*** Available data ***
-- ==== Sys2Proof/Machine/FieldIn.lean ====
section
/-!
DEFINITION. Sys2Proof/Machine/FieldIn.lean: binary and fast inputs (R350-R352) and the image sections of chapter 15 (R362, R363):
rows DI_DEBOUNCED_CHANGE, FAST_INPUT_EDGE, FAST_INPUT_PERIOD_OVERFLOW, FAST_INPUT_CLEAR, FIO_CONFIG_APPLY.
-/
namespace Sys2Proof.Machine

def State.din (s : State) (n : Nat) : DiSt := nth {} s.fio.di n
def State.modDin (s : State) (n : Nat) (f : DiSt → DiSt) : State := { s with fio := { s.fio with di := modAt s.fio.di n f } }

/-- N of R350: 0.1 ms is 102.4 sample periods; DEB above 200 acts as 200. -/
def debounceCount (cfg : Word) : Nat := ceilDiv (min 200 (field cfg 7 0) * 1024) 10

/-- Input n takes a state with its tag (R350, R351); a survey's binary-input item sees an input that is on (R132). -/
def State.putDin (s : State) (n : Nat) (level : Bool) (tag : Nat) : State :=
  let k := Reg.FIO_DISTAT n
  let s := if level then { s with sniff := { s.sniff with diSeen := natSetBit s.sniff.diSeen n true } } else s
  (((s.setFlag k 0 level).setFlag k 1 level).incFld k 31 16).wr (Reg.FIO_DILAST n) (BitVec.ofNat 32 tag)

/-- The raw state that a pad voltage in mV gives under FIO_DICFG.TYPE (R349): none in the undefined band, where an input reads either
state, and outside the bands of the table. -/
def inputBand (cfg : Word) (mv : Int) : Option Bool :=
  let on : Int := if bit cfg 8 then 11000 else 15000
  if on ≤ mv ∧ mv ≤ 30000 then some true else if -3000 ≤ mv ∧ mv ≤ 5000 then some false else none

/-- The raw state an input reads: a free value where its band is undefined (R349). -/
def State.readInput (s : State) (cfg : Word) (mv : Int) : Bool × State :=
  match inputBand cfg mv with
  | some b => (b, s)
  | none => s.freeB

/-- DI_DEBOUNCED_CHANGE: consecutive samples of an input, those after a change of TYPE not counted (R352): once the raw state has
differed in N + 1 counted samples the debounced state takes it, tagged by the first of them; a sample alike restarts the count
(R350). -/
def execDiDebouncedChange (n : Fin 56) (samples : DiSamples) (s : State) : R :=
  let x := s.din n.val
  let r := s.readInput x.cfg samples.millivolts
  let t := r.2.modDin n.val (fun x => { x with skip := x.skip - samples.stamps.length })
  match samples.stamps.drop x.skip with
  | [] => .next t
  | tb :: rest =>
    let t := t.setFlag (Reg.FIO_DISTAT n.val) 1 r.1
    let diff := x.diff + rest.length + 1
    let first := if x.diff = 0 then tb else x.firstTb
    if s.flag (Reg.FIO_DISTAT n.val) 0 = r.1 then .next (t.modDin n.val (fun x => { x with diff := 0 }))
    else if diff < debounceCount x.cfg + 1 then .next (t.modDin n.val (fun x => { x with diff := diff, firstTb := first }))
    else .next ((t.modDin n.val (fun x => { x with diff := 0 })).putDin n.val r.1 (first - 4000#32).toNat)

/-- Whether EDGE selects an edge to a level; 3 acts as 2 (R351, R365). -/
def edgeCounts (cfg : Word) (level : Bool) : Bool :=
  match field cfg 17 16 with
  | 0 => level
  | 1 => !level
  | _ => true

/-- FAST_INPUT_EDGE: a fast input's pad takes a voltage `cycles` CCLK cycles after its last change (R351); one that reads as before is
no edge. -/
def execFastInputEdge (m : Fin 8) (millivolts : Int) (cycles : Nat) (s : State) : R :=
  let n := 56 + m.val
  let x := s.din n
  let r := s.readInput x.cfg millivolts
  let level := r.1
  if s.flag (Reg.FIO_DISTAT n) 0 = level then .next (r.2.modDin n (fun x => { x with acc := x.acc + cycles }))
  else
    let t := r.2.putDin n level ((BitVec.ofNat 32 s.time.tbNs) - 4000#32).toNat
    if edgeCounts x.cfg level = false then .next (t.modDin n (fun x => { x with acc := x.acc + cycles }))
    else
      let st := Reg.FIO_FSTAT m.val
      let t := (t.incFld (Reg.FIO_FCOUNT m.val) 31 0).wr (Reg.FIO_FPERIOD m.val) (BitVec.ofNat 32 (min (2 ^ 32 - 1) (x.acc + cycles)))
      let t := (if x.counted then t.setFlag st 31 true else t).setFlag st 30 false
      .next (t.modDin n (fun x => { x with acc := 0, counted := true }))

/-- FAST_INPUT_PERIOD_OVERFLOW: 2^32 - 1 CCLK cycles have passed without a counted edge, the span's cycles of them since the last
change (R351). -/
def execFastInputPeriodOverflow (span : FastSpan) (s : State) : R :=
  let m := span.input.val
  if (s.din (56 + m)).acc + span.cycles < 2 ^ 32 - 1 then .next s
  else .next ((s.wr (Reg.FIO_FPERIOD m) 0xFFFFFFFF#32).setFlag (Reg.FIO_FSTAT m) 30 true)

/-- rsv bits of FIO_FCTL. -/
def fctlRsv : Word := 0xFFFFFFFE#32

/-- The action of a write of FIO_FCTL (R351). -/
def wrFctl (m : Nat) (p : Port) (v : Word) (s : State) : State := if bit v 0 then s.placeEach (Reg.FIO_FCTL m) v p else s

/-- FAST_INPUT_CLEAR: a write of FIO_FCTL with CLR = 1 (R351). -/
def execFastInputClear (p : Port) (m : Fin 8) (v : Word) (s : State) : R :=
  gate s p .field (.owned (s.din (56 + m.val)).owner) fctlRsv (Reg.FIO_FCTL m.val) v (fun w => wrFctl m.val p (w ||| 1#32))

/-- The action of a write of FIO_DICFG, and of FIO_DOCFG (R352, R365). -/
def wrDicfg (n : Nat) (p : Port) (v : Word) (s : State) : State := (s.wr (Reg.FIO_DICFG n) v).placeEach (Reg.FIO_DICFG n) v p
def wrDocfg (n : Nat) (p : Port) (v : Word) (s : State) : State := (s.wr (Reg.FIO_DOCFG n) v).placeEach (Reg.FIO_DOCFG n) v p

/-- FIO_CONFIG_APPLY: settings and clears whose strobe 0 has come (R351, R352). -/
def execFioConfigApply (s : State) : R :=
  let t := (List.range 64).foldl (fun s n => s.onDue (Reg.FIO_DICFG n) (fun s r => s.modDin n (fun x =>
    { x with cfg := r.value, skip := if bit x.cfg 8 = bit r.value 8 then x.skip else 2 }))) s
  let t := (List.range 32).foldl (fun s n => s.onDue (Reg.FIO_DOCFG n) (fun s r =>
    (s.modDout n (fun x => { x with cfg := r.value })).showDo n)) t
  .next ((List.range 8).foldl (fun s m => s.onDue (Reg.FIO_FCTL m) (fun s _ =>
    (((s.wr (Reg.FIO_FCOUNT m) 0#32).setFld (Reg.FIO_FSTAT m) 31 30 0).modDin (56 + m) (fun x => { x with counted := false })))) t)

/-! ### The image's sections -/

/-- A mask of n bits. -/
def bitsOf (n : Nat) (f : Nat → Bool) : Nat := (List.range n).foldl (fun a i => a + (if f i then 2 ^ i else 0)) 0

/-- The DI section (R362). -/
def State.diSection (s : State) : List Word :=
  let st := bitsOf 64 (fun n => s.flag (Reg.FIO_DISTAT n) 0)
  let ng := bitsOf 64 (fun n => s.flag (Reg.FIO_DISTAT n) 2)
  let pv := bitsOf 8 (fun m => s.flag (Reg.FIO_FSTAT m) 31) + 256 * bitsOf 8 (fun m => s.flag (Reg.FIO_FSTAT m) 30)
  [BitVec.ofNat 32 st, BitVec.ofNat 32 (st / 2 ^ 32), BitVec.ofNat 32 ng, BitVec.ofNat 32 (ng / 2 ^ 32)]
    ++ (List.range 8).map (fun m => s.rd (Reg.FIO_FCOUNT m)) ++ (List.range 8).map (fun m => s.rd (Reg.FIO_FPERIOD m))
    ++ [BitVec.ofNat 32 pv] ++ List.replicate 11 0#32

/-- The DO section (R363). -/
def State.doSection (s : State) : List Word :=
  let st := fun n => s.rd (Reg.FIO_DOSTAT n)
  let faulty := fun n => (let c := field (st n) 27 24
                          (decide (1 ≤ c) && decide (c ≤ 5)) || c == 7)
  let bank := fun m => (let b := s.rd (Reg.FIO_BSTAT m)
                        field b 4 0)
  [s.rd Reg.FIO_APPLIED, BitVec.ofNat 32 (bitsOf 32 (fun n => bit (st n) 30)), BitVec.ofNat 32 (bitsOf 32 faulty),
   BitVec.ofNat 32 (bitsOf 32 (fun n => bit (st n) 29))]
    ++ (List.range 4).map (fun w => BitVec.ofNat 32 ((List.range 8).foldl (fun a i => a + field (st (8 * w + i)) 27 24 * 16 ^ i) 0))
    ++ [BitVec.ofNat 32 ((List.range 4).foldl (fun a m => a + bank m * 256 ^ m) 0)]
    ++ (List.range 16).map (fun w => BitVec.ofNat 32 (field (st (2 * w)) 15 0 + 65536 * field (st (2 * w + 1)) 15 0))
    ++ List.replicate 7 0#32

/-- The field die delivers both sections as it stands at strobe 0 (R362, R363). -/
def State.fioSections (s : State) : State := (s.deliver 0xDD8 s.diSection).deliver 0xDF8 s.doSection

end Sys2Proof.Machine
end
***
§ **What the task requires**
What is wanted is the line containing "let bank := fun" and every line after it through the last line of the entries, printed exactly.

§ **Exercise result**
  let bank := fun m => (let b := s.rd (Reg.FIO_BSTAT m)
                        field b 4 0)
  [s.rd Reg.FIO_APPLIED, BitVec.ofNat 32 (bitsOf 32 (fun n => bit (st n) 30)), BitVec.ofNat 32 (bitsOf 32 faulty),
   BitVec.ofNat 32 (bitsOf 32 (fun n => bit (st n) 29))]
    ++ (List.range 4).map (fun w => BitVec.ofNat 32 ((List.range 8).foldl (fun a i => a + field (st (8 * w + i)) 27 24 * 16 ^ i) 0))
    ++ [BitVec.ofNat 32 ((List.range 4).foldl (fun a m => a + bank m * 256 ^ m) 0)]
    ++ (List.range 16).map (fun w => BitVec.ofNat 32 (field (st (2 * w)) 15 0 + 65536 * field (st (2 * w + 1)) 15 0))
    ++ List.replicate 7 0#32

/-- The field die delivers both sections as it stands at strobe 0 (R362, R363). -/
def State.fioSections (s : State) : State := (s.deliver 0xDD8 s.diSection).deliver 0xDF8 s.doSection

end Sys2Proof.Machine
end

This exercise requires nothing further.